Elizabeth Warren DNC YouTube Speech Last Night: Big Time Successful Delivery

Impact

Massachusetts Senate candidate Elizabeth Warren has been largely praised for her address at the DNC that served as a “warm-up” for former President Bill Clinton’s largely anticipated speech. 

Warren didn’t appear to take the attitude that her address should be viewed as a warm up act, emphatically putting herself into the role as the voice of the troubled American middle class.  Warren presented an arguably compelling case for the “99%” to give President Obama another four years, in which she used a touching narrative of her family and growing up as a child, criticized greedy oil companies and Wall Street CEOs, and consistently criticized Republican presidential nominee Mitt Romney for being out of touch with the middle class.

Warren, amidst a heavily criticized Senate campaign for her “you didn’t build it” line, managed to characterize Obama — and herself — as completely in touch with the middle class while looking to portray the opposite for Romney. 

Warren, first attacking Romney by only alluding to him, pointed out that no she truly respected “made big bucks from the risky Wall Street bets that brought down our economy” or had  “their money in the Cayman Islands to avoid paying their fair share of taxes.” 

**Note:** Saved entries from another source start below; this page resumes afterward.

/-- What the loss of its node, taken in `s`, has made in `t` of the opening's job and of its entry (R89, R90, R147). -/
def LostJob (s t : State) (i : Nat) : Prop :=
  let ends : Job → JobOutcome → Prop := fun j outcome =>
    t.job? i = none ∧ (t.live i).lastOutcome = outcome
      ∧ (outcome.isFailure = true → (t.live i).failed = true ∧ t.alertSet .jobFailed = true)
      ∧ t.reservation? i = s.entryLost i j
  let stays := t.job? i = s.job? i ∧ t.reservation? i = s.reservation? i
  match s.job? i with
  | none => stays
  | some j => match j.state with
    | .queued => stays
    | .retryWait _ => stays
    | .announcing => stays
    | .dispatching => t.job? i = some { j with state := .queued } ∧ t.reservation? i = s.entryReleased i
    | .running => ends j .failedNodeLost
    | .stopping .cancelled => ends j .cancelled
    | .stopping .halted => ends j .halted
    | .stopping .failedTimeout => ends j .failedTimeout
    | .stopping .requeueClose =>
      t.job? i = some { j with state := .queued, target := 0, startedAt := none } ∧ t.reservation? i = s.entryLost i j

/-- A HALT for the opening waits in the queue, is in flight, or is pending (R121, R122). -/
def State.haltOwed (s : State) (i : Nat) : Prop :=
  (∃ r ∈ s.line.queue, r.isHalt = true ∧ r.opening? = some i)
    ∨ (∃ f, s.line.flight = some f ∧ f.request.isHalt = true ∧ f.request.opening? = some i)
    ∨ i ∈ s.line.pendingHalts

/-- A DRIVE for the opening with the target waits in the queue or is in flight (R62, R120). -/
def State.driveOwed (s : State) (i target : Nat) : Prop :=
  LineRequest.drive (s.cfg i).address i target ∈ s.line.queue
    ∨ ∃ f, s.line.flight = some f ∧ f.request = .drive (s.cfg i).address i target

/-- A request of the same kind for the same node as the POLL or IDENT `r` waits or is in flight (R123, R139). -/
def State.searchOwed (s : State) (r : LineRequest) : Prop :=
  s.meetsWaiting r = true
    ∨ ∃ f, s.line.flight = some f ∧ f.request.isSearch = true ∧ f.request.isPoll = r.isPoll ∧ f.request.address = r.address

/-- The notice waits in a slot or is being sent (R155, R156). -/
def State.tells (s : State) (n : Notice) : Prop := n ∈ s.host.notices ∨ s.host.sending = some (.notice n)

/-- The presence state and the two counts of a node record (R134). -/
def NodeRecord.standing (n : NodeRecord) : Presence × Nat × Nat := (n.presence, n.success, n.failure)

/-- The characters of a reply frame (R110): marked header 128 plus the address, the covered characters, the check. -/
def replyChars (address : Nat) (covered : List Byte) : List LineChar :=
  soundChar true (BitVec.ofNat 8 (128 + address)) :: (covered ++ [crc8 covered]).map (soundChar false)

/-- The covered characters of a STATUS reply (R110). -/
def statusCovered (seq position motion faults current : Nat) : List Byte :=
  [144#8, BitVec.ofNat 8 seq, BitVec.ofNat 8 (position / 256), BitVec.ofNat 8 position, BitVec.ofNat 8 motion,
    BitVec.ofNat 8 faults, BitVec.ofNat 8 current]

/-- The covered characters of an IDENT reply (R110). -/
def identCovered (seq travel : Nat) : List Byte :=
  [195#8, BitVec.ofNat 8 seq, BitVec.ofNat 8 (travel / 256), BitVec.ofNat 8 travel]

/-- The covered characters of a WAIT reply (R110). -/
def waitCovered (seq : Nat) : List Byte := [165#8, BitVec.ofNat 8 seq]

/-- A configuration whose every field has a place in the image (R174). -/
def ConfigCopy.storable (c : ConfigCopy) : Bool :=
  c.site.wire.wellFormed
    && (c.site.rainLamp != some 255 && c.site.windLamp != some 255 && c.site.faultLamp != some 255
      && c.site.supplyLamp != some 255)
    && c.cfgs.toList.all (fun x => x.wire.wellFormed && x.zone != some 255 && x.lamp != some 255)
    && c.actives.toList.all (fun r => r.wire.wellFormed && r.members.length ≤ 16 && r.bearing != .sector 8)

/-- The image after a save of the configuration: sectors 0 to 3 programmed in an erased image (R175). -/
def ConfigCopy.savedImage (c : ConfigCopy) : Image :=
  [0, 1, 2, 3].foldl (fun m k => m.programSector k ((c.bytes.drop (256 * k)).take 256)) ⟨[], []⟩

/-- The request with the store's answer to a lock put in (R176). -/
def withVerify (v : Bool) (r : Request) : Request :=
  match r with
  | .storeLock _ => .storeLock v
  | r => r

/-! ## Invariants -/

/-- The job queue stands in the order of R51, and each opening has at most one job. -/
def JobsOrdered (l : List Job) : Prop := l.Pairwise (fun a b => a.before b = true ∧ a.opening ≠ b.opening)

/-- Between events no trigger of the walk and no halt of the present event is left over (R58, R122). -/
def Settled (s : State) : Prop := s.walkDue = false ∧ s.line.newHalts = []

/-- The bounds of R27, R38, R76, R80, R156 and R169, and on the search class and the whole queue those of R119. -/
structure Capacities (s : State) : Prop where
  ring      : s.weather.ring.length ≤ 64
  forecasts : s.weather.forecasts.length ≤ 4
  held      : s.held.length ≤ 8
  readings  : s.supply.ring.length ≤ 4
  notices   : s.host.notices.length ≤ 7
  counters  : ∀ n ∈ s.counters.toList, n ≤ 65535

/-- The bounds of the line request queue (R119): at most 16 requests, of them at most 4 POLL and IDENT, no two POLL and no
two IDENT for one node, and at most one HALT-ALL. -/
structure QueueBounded (s : State) : Prop where
  total    : s.line.queue.length ≤ 16
  search   : searchCount s.line.queue ≤ 4
  distinct : (s.line.queue.filter (·.isSearch)).Pairwise fun a b => ¬(a.isPoll = b.isPoll ∧ a.address = b.address)
  haltAll  : (s.line.queue.filter (· == .haltAll)).length ≤ 1

/-- The run current of every opening is not above its inrush current (R1). -/
def CurrentsFit (cfgs : Vector OpeningCfg 48) : Prop := ∀ c ∈ cfgs.toList, c.run ≤ c.inrush

/-- The reservation table (R87): one entry per opening, the sum within B, and an entry that has not passed to RUN not
below the run current it will pass to. While a load is under way the table is empty. -/
structure ReservationsFit (s : State) : Prop where
  distinct : (s.reserv.map (·.opening)).Nodup
  sum      : reservedSum s.reserv ≤ s.site.budget
  starting : ∀ r ∈ s.reserv, (r.phase = .inrushWait ∨ ∃ e, r.phase = .inrush e) → (s.cfg r.opening).run ≤ r.amount
  currents : CurrentsFit s.cfgs
  loading  : s.phase = .loading → s.reserv = []

/-- At most 8 jobs are in ANNOUNCING and DISPATCHING together (R59, R95). -/
def StartsCapped (s : State) : Prop := s.startsUnderWay ≤ 8

/-- The openings of the DRIVE and HALT requests that wait, and of the pending halts. -/
def State.motionRequests (s : State) : List Nat :=
  (s.line.queue.filter fun r => r.isDrive || r.isHalt).filterMap LineRequest.opening?
    ++ s.line.pendingHalts ++ s.line.newHalts

/-- The opening's job stands in a state of the given kind. -/
def State.jobIn (s : State) (i : Nat) (p : JobState → Bool) : Prop := ∃ j, s.job? i = some j ∧ p j.state = true

/-- A DRIVE or HALT in flight for opening `i`, still reported to its job: the job waits for it, or a cutoff has taken the
job from it and the opening's entry is marked for HALT-ALL (R83, R84); and no second such request waits behind it. -/
structure FlightFollowsJob (s : State) (f : Flight) (i : Nat) : Prop where
  job   : s.jobIn i JobState.isStopping ∨ (f.request.isDrive = true ∧ s.jobIn i (· == .dispatching))
    ∨ ∃ r ∈ s.reserv, r.opening = i ∧ r.marked = true ∧ r.phase.isResidual = false
  drive : s.driveWaits i = false
  halt  : f.request.isHalt = true → i ∉ s.motionRequests

/-- What keeps out more than 8 DRIVE, two DRIVE or two HALT for one node, and a DRIVE beside a HALT for one node (R119):
every waiting DRIVE belongs to a job in DISPATCHING, every HALT that waits or is pending to a job in STOPPING, no opening
has two of them, a request in flight follows its job, and a job that moves has its own reservation. -/
structure MotionRequestsFollowJobs (s : State) : Prop where
  ordered : JobsOrdered s.jobs
  capped  : StartsCapped s
  settled : Settled s
  once    : s.motionRequests.Nodup
  drives  : ∀ r ∈ s.line.queue, r.isDrive = true → ∃ i, r.opening? = some i ∧ s.jobIn i (· == .dispatching)
  halts   : ∀ r ∈ s.line.queue, r.isHalt = true → ∃ i, r.opening? = some i ∧ s.jobIn i JobState.isStopping
  pending : ∀ i ∈ s.line.pendingHalts, s.jobIn i JobState.isStopping
  flight  : ∀ f i, s.line.flight = some f → f.detached = false → (f.request.isDrive || f.request.isHalt) = true →
    f.request.opening? = some i → FlightFollowsJob s f i
  entries : (s.reserv.map (·.opening)).Nodup
  moving  : ∀ j ∈ s.jobs, j.state.moving = true →
    ∃ r ∈ s.reserv, r.opening = j.opening ∧ r.marked = false ∧ r.phase.isResidual = false

/-- A level flag is set exactly while its condition holds (R165); while a load is under way no condition holds and no
flag is set. -/
structure LevelFlagsFollow (s : State) : Prop where
  supplyLow : s.phase = .running → (s.alertSet .supplyLow = true ↔ s.supply.cutoff = true)
  vane      : s.phase = .running → (s.alertSet .vaneUnknown = true ↔ s.weather.vaneFault = true)
  sensor    : s.phase = .running → (s.alertSet .rainSensorFault = true ↔ s.weather.sensorFault = true)
  image     : s.phase = .running →
    (s.alertSet .storeInvalid = true ↔ s.store.state = .idle ∧ s.store.valid = false)
  service   : s.phase = .running → (s.alertSet .serviceActive = true ↔ s.line.handover = .granted)
  loading   : s.phase = .loading →
    s.alerts = 0 ∧ s.supply.cutoff = false ∧ s.weather.disagree = 0 ∧ s.weather.sensorFault = false
      ∧ s.line.handover = .line

/-- A zone sounds exactly while it has a holder (R98): an entry of the warning table in it or, under sound while moving, a
job in RUNNING whose opening is enabled and names the zone. A silent zone has its phase OFF and its count at 0, and no
count passes 4 between events (R99). -/
structure ZonesFollowHolders (s : State) : Prop where
  sounding : s.phase = .running → ∀ z, z < 4 → ((s.zone z).sounding = true ↔ (∃ w ∈ s.warnings, w.zone = z)
    ∨ s.site.soundMoving = true ∧ ∃ j ∈ s.jobs, j.state = .running ∧ (s.cfg j.opening).enabled = true
        ∧ (s.cfg j.opening).zone = some z)
  silent   : ∀ z, z < 4 → (s.zone z).sounding = false → (s.zone z).phaseOn = false ∧ (s.zone z).count = 0
  count    : ∀ z, z < 4 → (s.zone z).count ≤ 4

/-- While the grant is asserted, or its guard runs, no request is in flight (R128, R130). -/
def GrantedLineFree (s : State) : Prop := (s.line.handover = .granted ∨ s.line.handover = .guarding) → s.line.flight = none

/-- An image in canonical form (R174): addresses strictly rising, no listed byte erased. -/
def ImageCanonical (s : State) : Prop := s.image.wf = true

end Sys2Proof.Machine
end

Arguably the most significant passage of Warren’s address had her bash a Romney comparison between Americans and business, remarking, “corporations are not people … and that matters… because we need Barack Obama.” Warren, intent on making it clear that the country is better off after four years of Obama (a largely contested point during the RNC), closed with saying that Obama “believes in a country where nobody gets a free ride or a golden parachute” and that he believes in a nation where “billionaires pay their taxes just like their secretaries do."

Warren’s primetime speech will likely give her a much needed boost in her Senate campaign, where Scott Brown’s approval rating is very high. Furthermore, her speech serves to create the potential opportunity to provide President Obama with the support of a rising star among a polarized Congress for the next four years, assuming Obama wins. 

Warren’s speech stood consistent with her life-long political rhetoric, keeping true to her beliefs in regards to the economy, regulation, and the middle class, while maintaining thorough accuracy behind her message (to which there has been a distortion of during both conventions). And Obama will embrace her endorsement gladly, as he attempts to gain momentum in winning the independent vote and solidify his claim that America is better off than it was four years ago.